Banned books! Anne Frank and the dictionary
I remember reading “The Diary of Anne Frank” for the first time as a young girl and being drawn in by the intimacy of Anne’s words, the sharpness of her observations, the universality of her feelings, all, of course overshadowed by the horror of what happened to her after she wrote her last sentence. It was a seminal experience, as I’m sure it was for many a budding adolescent.
But kids in Virginia’s Culpeper Country School District won’t be sharing that experience — at least not in school. The district pulled the definitive edition from its shelves after a parent complained about the content. And what, pray tell, did this watchdog find so objectionable? The shadow of the death camps hovering over the book? Nope. A passage about the vagina.

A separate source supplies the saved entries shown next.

theorem spacing_endOfMedium (hr : skipResult call s = .endOfMedium) :
    spacing passed marked call mask (s.setCtx (stepping s)) = enterDataEnd ((skipCalls call s).setCtx
      { senseSet s.ctx.currentUnit mask (stepping s) with status := s.ctx.status ||| 0x0C }) := by
  obtain ⟨hresult, hcalls⟩ := skip_stepping call s
  simp only [spacing, hresult, hcalls, hr, endMotion_sense]
  rfl

theorem spacing_error (hr : skipResult call s = .error) :
    spacing passed marked call mask (s.setCtx (stepping s)) = enterDataEnd ((skipCalls call s).setCtx
      { senseSet s.ctx.currentUnit EQUIP_CHECK (stepping s) with status := s.ctx.status ||| 0x0C }) := by
  obtain ⟨hresult, hcalls⟩ := skip_stepping call s
  simp only [spacing, hresult, hcalls, hr, endMotion_sense]
  rfl

/-- A record was passed by a file-spacing command, which goes on (R246, R248). -/
theorem nextRecord_skipped (call : CodecCall) (s : State) (c : Ctx) :
    nextRecord ((skipCalls call s).setCtx c) =
      (skipCalls call s).setCtx { c with delayCounter := s.params.dMotion } := by
  rw [nextRecord, State.mapCtx_eq, State.setCtx_params, skipCalls_params]
  rfl

/-- Settles O39: the two directions have the same shape; a block and a file differ in the record and in the mark. -/
theorem spacingStep : Obligations.SpacingStep := by
  intro s hat p hp
  have hsteps :
      exec p.1 s = .next (spacing endMotion markException p.2.2.1 p.2.2.2 (s.setCtx (stepping s))) ∧
      exec p.2.1 s = .next (spacing nextRecord endMotion p.2.2.1 p.2.2.2 (s.setCtx (stepping s))) := by
    simp only [List.mem_cons, List.not_mem_nil, or_false] at hp
    obtain rfl | rfl := hp
    · rw [← deviceBsb_eq, ← deviceBsf_eq]
      exact ⟨WorkRow.bsb.exec_device hat, WorkRow.bsf.exec_device hat⟩
    · rw [← deviceFsb_eq, ← deviceFsf_eq]
      exact ⟨WorkRow.fsb.exec_device hat, WorkRow.fsf.exec_device hat⟩
  obtain ⟨hblock, hfile⟩ := hsteps
  refine ⟨fun hr => ?ok, fun hr => ?markHit, fun hr i hi => ?endOfMedium, fun hr i hi => ?error⟩
  case ok =>
    rw [hblock, hfile, spacing_ok hr, spacing_ok hr, endMotion_setCtx, nextRecord_skipped]
    exact ⟨rfl, rfl⟩
  case markHit =>
    rw [hblock, hfile, spacing_markHit hr, spacing_markHit hr, markException, endMotion_unitException,
      endMotion_setCtx]
    exact ⟨rfl, rfl⟩
  case endOfMedium =>
    simp only [List.mem_cons, List.not_mem_nil, or_false] at hi
    obtain rfl | rfl := hi
    · exact hblock.trans (congrArg _ (spacing_endOfMedium hr))
    · exact hfile.trans (congrArg _ (spacing_endOfMedium hr))
  case error =>
    simp only [List.mem_cons, List.not_mem_nil, or_false] at hi
    obtain rfl | rfl := hi
    · exact hblock.trans (congrArg _ (spacing_error hr))
    · exact hfile.trans (congrArg _ (spacing_error hr))

end Sys2Proof.Machine
end

section
/-! O49, O52, O53: the delivery of a status that waited for the bus (R134, R258 to R262), with the initial and the
ending status, which take the same answers of the channel (R184, R186, R272). -/

namespace Sys2Proof.Machine

variable {s : State} {c : Ctx} {n k : Nat} {sup : Bool} {w : BusWord}

/-! ## EPOLL -/

/-- READY serves the first sub-unit after `currentUnit` that owes a device-end (R258). -/
theorem nextReadyUnit_eq (hpos : 1 ≤ k) (hk : k ≤ n) (howes : hasBit c.readyFlags ((c.currentUnit + k) % n) = true)
    (hfirst : ∀ j, 1 ≤ j → j < k → hasBit c.readyFlags ((c.currentUnit + j) % n) = false) :
    nextReadyUnit n c = some ((c.currentUnit + k) % n) := by
  obtain ⟨i, rfl⟩ : ∃ i, k = i + 1 := ⟨k - 1, by omega⟩
  rw [nextReadyUnit, List.find?_map, Option.map_eq_some_iff]
  refine ⟨i, List.find?_range_eq_some.mpr ⟨howes, List.mem_range.mpr hk, fun j hj => ?_⟩, rfl⟩
  have hnone := hfirst (j + 1) (by omega) (by omega)
  simp [hnone]

/-- The condition under which a poll is answered (R134). -/
theorem requesting_of_phase (hp : s.ctx.phase = .pReq) (hfree : s.busFree = true) :
    (s.ctx.phase == .pReq && s.busFree) = true := by
  simp [hp, hfree]

theorem answerPoll_request (hp : s.ctx.phase = .pReq) (hfree : s.busFree = true) (hs : s.ctx.state = .request) :
    answerPoll sup s = s.mapCtx takePoll := by
  rw [answerPoll, if_pos (requesting_of_phase hp hfree), hs]

/-- A status that waits for the bus takes the poll, and with Suppress-Out up it withdraws its request (R133, R134). -/
theorem answerPoll_statusWaiting (hp : s.ctx.phase = .pReq) (hfree : s.busFree = true)
    (hs : s.ctx.state = .stack ∨ s.ctx.state = .dataEnd) :
    answerPoll sup s = s.mapCtx (if sup then toPhase .pNone else takePoll) := by
  rw [answerPoll, if_pos (requesting_of_phase hp hfree)]
  obtain hs | hs := hs <;> rw [hs]

/-- READY withdraws its request with Suppress-Out up (R133). -/
theorem answerPoll_ready_suppressed (hp : s.ctx.phase = .pReq) (hfree : s.busFree = true) (hs : s.ctx.state = .ready) :
    answerPoll true s = s.mapCtx (toPhase .pNone) := by
  rw [answerPoll, if_pos (requesting_of_phase hp hfree), hs]
  exact if_pos rfl

/-- READY takes the poll for the sub-unit it serves (R258). -/
theorem answerPoll_ready (hp : s.ctx.phase = .pReq) (hfree : s.busFree = true) (hs : s.ctx.state = .ready) {u : Nat}
    (hu : nextReadyUnit s.nunits s.ctx = some u) :
    answerPoll false s = s.mapCtx fun c => takePoll { c with currentUnit := u } := by
  rw [answerPoll, if_pos (requesting_of_phase hp hfree), hs]
  simp only [hu, Bool.false_eq_true, if_false]
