-- ==== Sys2Proof/Machine/Events.lean ====
section
/-! DEFINITION. The event mask's operations and the main loop's dispatch (`spec/41_events_and_main_loop.md` sections 1 and
2). -/

namespace Sys2Proof.Machine

/-- `EV_RAISE` (R120). -/
def execEvRaise (f : EventFlag) (s : State) : Host.Outcome State Fault Refusal := toOutcome (evRaise f s)

/-- `EV_DRAIN` (R122). -/
def execEvDrain (s : State) : Host.Outcome State Fault Refusal := toOutcomeWith .mask (evDrain s)

/-- `ML_POLL` (R123). Its first atomic step is the drain; the handlers of the drained flags are the steps `MAIN` makes
next, in the order of R124, and interrupts may run between them (log entry 27). -/
def execMlPoll (s : State) : Host.Outcome State Fault Refusal :=
  match evDrain s with
  | .error e => .fault e
  | .ok (m, t) => .next { t with result := .mask m, mainOps := (flagsOf m).map .handler ++ t.mainOps }

end Sys2Proof.Machine
end

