-- ==== Sys2Proof/Machine/SlaveRead.lean ====
section
/-! DEFINITION. The read side of the slave engine, and the two events that move no byte (`spec/40_slave_engine.md` sections 3
and 4). The two read events behave identically (R97). -/

namespace Sys2Proof.Machine

/-- `RD_STATUS` (R98). -/
def execRdStatus (_k : ReadEvent) (s : State) : Host.Outcome State Fault Refusal := .next (s.beginEvent.respond s.status.byte)

/-- `RD_KEY` (R99): the read-clear. -/
def execRdKey (_k : ReadEvent) (s : State) : Host.Outcome State Fault Refusal :=
  .next ((s.beginEvent.setField .keyValue keyNone).respond (s.field .keyValue))

/-- `RD_POWER` (R100). -/
def execRdPower (_k : ReadEvent) (s : State) : Host.Outcome State Fault Refusal := .next (s.beginEvent.respond (s.field .power))

/-- `RD_CONTRAST` (R101). -/
def execRdContrast (_k : ReadEvent) (s : State) : Host.Outcome State Fault Refusal := .next (s.beginEvent.respond (s.field .contrast))

/-- `RD_CURSORTYPE` (R102). -/
def execRdCursortype (_k : ReadEvent) (s : State) : Host.Outcome State Fault Refusal := .next (s.beginEvent.respond (s.field .cursorType))

/-- `RD_CURSORROW` (R103). -/
def execRdCursorrow (_k : ReadEvent) (s : State) : Host.Outcome State Fault Refusal := .next (s.beginEvent.respond (s.field .cursorRow))

/-- `RD_CURSORCOL` (R104). -/
def execRdCursorcol (_k : ReadEvent) (s : State) : Host.Outcome State Fault Refusal := .next (s.beginEvent.respond (s.field .cursorCol))

/-- `RD_DISPLAY` (R105). -/
def execRdDisplay (_k : ReadEvent) (i : Fin 80) (s : State) : Host.Outcome State Fault Refusal :=
  .next (s.beginEvent.respond (s.field (.display i)))

/-- `RD_CGRAM` (R106). The stored byte, unmasked (D15, log entry 13). -/
def execRdCgram (_k : ReadEvent) (i : Fin 64) (s : State) : Host.Outcome State Fault Refusal :=
  .next (s.beginEvent.respond (s.field (.cgram i)))

/-- `RD_ICON` (R107). -/
def execRdIcon (_k : ReadEvent) (i : Fin 16) (s : State) : Host.Outcome State Fault Refusal :=
  .next (s.beginEvent.respond (s.field (.icon i)))

/-- `RD_OOR` (R108): 0xFF and NACK, the cursor stays (D9, log entry 8). -/
def execRdOor (_k : ReadEvent) (s : State) : Host.Outcome State Fault Refusal :=
  .next { s.beginEvent.raiseNack with tx := some keyNone }

/-- `S_RNACK` (R109): no state change, no byte (D10, log entry 9). -/
def execSRnack (s : State) : Host.Outcome State Fault Refusal := .next s.beginEvent

/-- `S_BUSERR` (R110). -/
def execSBuserr (s : State) : Host.Outcome State Fault Refusal := .next { s.beginEvent with writeStart := false }

end Sys2Proof.Machine
end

That’s right. The parent, who dutifully “got involved” in the students’ work, deemed the “sexual nature” of the passage inappropriate for impressionable minds. The book will no longer be assigned to eighth grade classes.
The offensive passage?
There are little folds of skin all over the place, you can hardly find it. The little hole underneath is so terribly small that I simply can’t imagine how a man can get in there, let alone how a whole baby can get out!
This decision is so mind-numbingly stupid it’s hard to even fathom what these folks were thinking. The “Diary” is one of the most widely read Holocaust memoirs, and its chatty, quotidian prose humanizes the victims in a way that provides an excellent way for teachers to discuss the larger issues surrounding the story. It’s just unthinkable that one parent — who, of course, is not identified in the news reports — can take that experience away from the rest of the students.
Banning books is nothing new in schools, and it’s always short-sighted. (Tip of the hat to J.D. Salinger, R.I.P.) But Anne Frank? This borders on criminal.
There must be something in the water, because a school district in California recently banned – cover your eyes if you are sensitive — the dictionary. That’s right. It seems that Merriam Webster’s 10th edition is too racy for the students in the Menifee Union School District. Another vigilant parent discovered that a student had learned the definition of “oral sex” in the dictionary, and horrified censors school officials pulled the book from classrooms. Sanity prevailed after an uproar, and the reference book was put back on the shelves. Parents can opt out of having their kids use that particular dictionary.
All I can say is that I hope those who opt out don’t complain when their kids misspell words or use words like “neurotic” or “overprotective” in the wrong context.